[[ Given records open ]]
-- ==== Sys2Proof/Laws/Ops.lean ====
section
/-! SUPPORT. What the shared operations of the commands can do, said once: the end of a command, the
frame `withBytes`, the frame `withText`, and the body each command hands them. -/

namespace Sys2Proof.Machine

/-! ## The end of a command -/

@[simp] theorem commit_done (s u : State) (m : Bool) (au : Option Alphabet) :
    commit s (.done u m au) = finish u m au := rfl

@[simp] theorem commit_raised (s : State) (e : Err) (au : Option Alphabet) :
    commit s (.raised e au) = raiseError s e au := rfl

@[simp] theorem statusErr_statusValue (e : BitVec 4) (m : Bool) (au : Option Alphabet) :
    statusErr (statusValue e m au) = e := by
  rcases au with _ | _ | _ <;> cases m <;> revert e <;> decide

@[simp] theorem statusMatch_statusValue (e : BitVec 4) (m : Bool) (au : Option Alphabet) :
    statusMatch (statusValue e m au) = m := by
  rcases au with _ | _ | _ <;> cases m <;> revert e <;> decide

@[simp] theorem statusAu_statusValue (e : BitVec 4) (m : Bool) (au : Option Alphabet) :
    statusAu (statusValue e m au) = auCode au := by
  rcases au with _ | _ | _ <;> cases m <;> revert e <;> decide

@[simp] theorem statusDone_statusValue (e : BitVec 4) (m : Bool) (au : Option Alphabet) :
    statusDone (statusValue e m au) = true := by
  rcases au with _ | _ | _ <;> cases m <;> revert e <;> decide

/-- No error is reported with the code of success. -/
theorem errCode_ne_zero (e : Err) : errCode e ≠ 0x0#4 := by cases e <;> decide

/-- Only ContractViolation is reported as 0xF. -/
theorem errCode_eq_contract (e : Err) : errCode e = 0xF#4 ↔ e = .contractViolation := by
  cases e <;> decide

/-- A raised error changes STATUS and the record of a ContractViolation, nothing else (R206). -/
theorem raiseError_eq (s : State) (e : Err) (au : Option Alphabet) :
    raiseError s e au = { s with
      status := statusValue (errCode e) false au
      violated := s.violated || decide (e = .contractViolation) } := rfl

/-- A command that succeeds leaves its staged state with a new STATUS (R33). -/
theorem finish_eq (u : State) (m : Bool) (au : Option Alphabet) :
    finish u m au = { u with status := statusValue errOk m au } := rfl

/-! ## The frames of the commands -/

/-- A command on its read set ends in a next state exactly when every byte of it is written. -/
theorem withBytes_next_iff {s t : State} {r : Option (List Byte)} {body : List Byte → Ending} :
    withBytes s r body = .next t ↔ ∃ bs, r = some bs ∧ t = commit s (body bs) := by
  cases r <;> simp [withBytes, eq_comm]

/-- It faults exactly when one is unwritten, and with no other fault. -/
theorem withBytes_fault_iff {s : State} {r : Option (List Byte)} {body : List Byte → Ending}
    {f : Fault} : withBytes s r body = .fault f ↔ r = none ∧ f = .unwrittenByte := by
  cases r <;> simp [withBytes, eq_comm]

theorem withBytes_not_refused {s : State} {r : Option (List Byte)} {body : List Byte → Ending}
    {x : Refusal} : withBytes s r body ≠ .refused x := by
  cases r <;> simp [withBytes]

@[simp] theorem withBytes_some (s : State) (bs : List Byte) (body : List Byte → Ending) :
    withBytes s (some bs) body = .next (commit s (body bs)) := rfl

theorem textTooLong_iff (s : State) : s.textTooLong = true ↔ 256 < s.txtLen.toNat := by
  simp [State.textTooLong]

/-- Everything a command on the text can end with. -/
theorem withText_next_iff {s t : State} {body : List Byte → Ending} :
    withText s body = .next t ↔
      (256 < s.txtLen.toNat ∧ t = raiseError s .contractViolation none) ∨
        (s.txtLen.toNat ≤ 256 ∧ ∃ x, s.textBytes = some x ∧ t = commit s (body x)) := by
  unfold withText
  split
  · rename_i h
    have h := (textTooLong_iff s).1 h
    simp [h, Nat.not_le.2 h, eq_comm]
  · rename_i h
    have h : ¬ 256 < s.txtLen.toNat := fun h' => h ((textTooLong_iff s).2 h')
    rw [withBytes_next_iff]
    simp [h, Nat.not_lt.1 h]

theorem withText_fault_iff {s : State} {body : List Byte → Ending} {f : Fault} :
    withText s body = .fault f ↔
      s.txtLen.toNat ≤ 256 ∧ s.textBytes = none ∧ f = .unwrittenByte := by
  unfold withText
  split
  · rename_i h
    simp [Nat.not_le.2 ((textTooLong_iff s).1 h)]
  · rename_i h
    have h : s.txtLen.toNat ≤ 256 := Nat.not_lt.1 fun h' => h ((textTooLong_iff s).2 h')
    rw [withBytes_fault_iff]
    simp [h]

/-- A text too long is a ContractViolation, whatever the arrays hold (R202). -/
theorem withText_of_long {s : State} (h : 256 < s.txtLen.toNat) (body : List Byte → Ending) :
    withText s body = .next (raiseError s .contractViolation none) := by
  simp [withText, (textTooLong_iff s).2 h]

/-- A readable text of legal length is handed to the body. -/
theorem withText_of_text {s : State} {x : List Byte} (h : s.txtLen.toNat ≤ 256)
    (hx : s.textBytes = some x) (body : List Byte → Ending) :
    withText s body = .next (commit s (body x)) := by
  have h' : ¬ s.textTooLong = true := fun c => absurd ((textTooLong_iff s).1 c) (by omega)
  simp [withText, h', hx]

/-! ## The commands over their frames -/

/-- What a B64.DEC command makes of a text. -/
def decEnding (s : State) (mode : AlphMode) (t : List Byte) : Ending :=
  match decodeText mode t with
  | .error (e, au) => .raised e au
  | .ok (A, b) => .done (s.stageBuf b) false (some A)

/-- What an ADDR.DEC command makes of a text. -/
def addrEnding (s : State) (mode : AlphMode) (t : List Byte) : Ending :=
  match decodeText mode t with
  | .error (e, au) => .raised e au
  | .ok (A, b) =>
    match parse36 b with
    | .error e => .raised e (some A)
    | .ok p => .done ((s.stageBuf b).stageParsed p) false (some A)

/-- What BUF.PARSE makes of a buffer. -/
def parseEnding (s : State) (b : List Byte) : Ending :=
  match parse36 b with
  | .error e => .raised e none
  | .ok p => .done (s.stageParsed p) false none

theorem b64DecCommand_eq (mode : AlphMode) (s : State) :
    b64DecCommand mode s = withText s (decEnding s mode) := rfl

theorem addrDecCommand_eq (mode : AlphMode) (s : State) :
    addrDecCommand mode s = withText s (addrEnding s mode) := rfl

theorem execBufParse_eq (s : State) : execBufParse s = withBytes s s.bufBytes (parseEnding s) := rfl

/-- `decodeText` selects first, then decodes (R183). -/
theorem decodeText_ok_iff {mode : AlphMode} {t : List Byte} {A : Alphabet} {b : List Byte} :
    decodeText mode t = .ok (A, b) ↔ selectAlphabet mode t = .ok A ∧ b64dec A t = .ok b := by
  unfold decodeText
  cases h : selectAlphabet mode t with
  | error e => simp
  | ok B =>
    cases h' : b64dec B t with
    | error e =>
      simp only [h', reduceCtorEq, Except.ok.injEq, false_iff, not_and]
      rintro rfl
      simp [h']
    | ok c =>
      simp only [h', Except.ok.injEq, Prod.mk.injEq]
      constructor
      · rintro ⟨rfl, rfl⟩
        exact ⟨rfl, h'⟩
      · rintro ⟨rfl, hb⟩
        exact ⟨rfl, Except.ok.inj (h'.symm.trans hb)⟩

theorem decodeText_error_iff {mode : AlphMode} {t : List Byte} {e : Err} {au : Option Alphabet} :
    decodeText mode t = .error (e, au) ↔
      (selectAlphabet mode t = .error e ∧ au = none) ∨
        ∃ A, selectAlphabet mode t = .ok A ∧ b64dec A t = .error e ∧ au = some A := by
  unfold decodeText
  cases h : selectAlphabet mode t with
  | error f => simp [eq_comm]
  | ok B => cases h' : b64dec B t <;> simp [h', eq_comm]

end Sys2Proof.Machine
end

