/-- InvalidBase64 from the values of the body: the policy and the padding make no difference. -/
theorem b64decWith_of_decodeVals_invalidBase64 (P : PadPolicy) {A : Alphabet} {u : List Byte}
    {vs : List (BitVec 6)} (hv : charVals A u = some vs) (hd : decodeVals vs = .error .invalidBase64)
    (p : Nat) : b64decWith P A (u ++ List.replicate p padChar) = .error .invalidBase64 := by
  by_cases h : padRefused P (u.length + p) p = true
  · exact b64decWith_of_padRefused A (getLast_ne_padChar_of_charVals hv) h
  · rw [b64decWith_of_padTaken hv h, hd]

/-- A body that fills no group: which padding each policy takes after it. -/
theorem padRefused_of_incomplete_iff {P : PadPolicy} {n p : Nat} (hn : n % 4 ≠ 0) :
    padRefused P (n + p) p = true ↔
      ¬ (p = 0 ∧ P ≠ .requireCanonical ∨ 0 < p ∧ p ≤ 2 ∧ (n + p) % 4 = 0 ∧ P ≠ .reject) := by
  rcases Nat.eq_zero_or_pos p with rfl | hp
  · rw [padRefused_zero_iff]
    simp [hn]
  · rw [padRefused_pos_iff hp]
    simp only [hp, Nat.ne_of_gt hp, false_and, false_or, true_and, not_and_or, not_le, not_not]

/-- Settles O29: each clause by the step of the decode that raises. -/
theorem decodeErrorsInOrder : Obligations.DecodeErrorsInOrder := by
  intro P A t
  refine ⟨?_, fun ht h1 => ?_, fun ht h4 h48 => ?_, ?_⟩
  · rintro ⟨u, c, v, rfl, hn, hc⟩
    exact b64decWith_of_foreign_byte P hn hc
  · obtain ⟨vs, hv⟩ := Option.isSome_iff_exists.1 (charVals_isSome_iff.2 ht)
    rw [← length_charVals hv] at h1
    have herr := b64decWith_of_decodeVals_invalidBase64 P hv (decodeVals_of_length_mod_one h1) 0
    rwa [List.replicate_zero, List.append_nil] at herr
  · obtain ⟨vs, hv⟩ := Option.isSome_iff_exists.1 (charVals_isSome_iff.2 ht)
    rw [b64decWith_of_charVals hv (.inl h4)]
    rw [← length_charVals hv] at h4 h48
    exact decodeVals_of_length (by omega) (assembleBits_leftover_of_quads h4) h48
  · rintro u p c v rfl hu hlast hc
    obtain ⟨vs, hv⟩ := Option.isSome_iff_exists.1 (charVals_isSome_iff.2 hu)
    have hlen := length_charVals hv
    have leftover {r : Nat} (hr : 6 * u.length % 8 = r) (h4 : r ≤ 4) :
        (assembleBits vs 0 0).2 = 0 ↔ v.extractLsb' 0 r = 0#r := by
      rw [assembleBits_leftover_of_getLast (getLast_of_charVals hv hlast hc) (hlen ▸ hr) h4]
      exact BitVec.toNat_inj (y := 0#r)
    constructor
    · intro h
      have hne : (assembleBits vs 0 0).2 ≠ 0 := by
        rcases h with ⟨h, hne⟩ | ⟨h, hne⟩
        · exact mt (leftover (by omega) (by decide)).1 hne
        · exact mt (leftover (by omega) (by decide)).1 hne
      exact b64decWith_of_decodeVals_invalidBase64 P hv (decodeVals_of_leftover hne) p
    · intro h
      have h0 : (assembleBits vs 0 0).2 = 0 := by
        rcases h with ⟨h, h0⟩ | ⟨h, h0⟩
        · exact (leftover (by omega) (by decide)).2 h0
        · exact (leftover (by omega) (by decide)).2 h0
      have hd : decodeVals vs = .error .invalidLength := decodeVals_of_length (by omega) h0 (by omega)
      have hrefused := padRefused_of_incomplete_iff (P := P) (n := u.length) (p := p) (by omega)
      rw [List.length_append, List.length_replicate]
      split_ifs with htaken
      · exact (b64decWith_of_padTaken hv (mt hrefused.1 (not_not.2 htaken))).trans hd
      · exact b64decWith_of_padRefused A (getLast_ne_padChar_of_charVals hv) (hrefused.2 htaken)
[[ Given records closed ]]
[[ Given records open ]]
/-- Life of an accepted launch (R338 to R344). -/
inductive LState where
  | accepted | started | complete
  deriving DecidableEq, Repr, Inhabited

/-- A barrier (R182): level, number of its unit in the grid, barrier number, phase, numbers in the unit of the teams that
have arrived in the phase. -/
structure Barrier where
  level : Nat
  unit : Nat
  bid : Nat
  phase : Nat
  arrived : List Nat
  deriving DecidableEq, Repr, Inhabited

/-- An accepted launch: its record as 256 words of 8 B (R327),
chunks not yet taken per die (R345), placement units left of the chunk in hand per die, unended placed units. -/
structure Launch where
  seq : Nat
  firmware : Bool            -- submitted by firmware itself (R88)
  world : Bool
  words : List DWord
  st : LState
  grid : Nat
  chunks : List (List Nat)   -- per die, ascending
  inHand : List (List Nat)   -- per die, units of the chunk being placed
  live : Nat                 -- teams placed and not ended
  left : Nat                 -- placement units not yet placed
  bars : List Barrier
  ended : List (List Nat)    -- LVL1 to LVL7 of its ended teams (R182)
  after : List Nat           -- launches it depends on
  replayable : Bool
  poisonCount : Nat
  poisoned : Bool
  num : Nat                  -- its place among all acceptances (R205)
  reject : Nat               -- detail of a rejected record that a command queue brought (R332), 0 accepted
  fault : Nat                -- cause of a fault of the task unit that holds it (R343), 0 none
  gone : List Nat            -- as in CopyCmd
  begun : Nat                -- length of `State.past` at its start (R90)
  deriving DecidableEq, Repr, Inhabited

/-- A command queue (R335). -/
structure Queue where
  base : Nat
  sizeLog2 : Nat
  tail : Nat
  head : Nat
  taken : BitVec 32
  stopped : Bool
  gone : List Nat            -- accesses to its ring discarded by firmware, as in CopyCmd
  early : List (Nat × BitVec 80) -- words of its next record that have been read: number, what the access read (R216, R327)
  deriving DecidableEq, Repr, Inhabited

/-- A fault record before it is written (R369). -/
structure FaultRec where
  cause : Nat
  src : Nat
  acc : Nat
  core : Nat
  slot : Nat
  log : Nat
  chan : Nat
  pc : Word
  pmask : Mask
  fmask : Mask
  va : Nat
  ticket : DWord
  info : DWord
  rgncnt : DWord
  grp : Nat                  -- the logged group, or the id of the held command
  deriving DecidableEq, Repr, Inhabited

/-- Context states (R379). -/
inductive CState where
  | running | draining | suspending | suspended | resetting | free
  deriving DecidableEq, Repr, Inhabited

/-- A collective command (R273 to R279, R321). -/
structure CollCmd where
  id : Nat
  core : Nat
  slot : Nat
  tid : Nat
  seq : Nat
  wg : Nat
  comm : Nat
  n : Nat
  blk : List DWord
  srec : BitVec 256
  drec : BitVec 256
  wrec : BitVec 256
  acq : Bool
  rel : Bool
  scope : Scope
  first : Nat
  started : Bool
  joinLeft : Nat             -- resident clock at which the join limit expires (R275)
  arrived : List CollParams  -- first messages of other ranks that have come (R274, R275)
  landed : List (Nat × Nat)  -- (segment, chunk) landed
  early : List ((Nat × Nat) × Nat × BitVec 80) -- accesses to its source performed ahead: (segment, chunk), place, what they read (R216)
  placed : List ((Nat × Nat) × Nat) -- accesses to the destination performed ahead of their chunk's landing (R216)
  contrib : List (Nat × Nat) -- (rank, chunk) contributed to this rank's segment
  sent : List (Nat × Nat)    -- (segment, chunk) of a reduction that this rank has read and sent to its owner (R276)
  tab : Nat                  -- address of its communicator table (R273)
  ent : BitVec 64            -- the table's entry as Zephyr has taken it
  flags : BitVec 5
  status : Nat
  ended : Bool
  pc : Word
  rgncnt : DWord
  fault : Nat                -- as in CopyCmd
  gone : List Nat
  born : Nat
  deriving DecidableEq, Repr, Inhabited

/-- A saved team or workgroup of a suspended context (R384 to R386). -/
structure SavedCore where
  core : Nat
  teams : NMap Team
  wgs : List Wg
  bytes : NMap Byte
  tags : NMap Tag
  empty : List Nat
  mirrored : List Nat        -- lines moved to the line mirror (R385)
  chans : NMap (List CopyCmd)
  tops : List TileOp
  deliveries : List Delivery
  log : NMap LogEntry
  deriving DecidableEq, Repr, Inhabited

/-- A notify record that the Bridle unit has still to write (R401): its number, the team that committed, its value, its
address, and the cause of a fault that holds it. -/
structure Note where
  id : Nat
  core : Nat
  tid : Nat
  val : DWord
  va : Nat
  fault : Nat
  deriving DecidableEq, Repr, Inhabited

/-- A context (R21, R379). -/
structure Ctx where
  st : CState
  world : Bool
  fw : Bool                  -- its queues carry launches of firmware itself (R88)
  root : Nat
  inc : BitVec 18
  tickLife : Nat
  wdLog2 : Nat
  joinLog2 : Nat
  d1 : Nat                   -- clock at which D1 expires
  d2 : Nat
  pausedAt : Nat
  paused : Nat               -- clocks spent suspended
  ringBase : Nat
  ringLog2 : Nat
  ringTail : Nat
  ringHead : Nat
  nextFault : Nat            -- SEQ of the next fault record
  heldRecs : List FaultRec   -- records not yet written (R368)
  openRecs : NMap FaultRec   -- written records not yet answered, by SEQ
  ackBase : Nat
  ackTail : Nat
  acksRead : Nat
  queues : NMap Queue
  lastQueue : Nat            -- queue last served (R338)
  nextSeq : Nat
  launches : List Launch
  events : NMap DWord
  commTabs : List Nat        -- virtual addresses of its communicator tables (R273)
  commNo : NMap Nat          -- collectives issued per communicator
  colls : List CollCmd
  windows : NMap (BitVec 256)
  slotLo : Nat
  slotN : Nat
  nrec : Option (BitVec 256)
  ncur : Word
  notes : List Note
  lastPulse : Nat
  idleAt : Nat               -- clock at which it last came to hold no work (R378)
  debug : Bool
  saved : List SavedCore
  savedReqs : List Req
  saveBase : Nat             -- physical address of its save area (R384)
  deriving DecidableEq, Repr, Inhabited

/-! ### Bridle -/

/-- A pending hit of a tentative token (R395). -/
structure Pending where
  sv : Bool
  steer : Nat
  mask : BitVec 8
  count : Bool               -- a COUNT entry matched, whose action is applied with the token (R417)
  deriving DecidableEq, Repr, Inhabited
[[ Given records closed ]]
• _Task instructions_: Above this instruction are the records; retype exactly the lines from the one containing "commit s (.done" up to and including the one containing "reported as 0xF. -/".

• _Solution to the exercise_:
    commit s (.done u m au) = finish u m au := rfl

@[simp] theorem commit_raised (s : State) (e : Err) (au : Option Alphabet) :
    commit s (.raised e au) = raiseError s e au := rfl

@[simp] theorem statusErr_statusValue (e : BitVec 4) (m : Bool) (au : Option Alphabet) :
    statusErr (statusValue e m au) = e := by
  rcases au with _ | _ | _ <;> cases m <;> revert e <;> decide

@[simp] theorem statusMatch_statusValue (e : BitVec 4) (m : Bool) (au : Option Alphabet) :
    statusMatch (statusValue e m au) = m := by
  rcases au with _ | _ | _ <;> cases m <;> revert e <;> decide

@[simp] theorem statusAu_statusValue (e : BitVec 4) (m : Bool) (au : Option Alphabet) :
    statusAu (statusValue e m au) = auCode au := by
  rcases au with _ | _ | _ <;> cases m <;> revert e <;> decide

@[simp] theorem statusDone_statusValue (e : BitVec 4) (m : Bool) (au : Option Alphabet) :
    statusDone (statusValue e m au) = true := by
  rcases au with _ | _ | _ <;> cases m <;> revert e <;> decide

/-- No error is reported with the code of success. -/
theorem errCode_ne_zero (e : Err) : errCode e ≠ 0x0#4 := by cases e <;> decide

/-- Only ContractViolation is reported as 0xF. -/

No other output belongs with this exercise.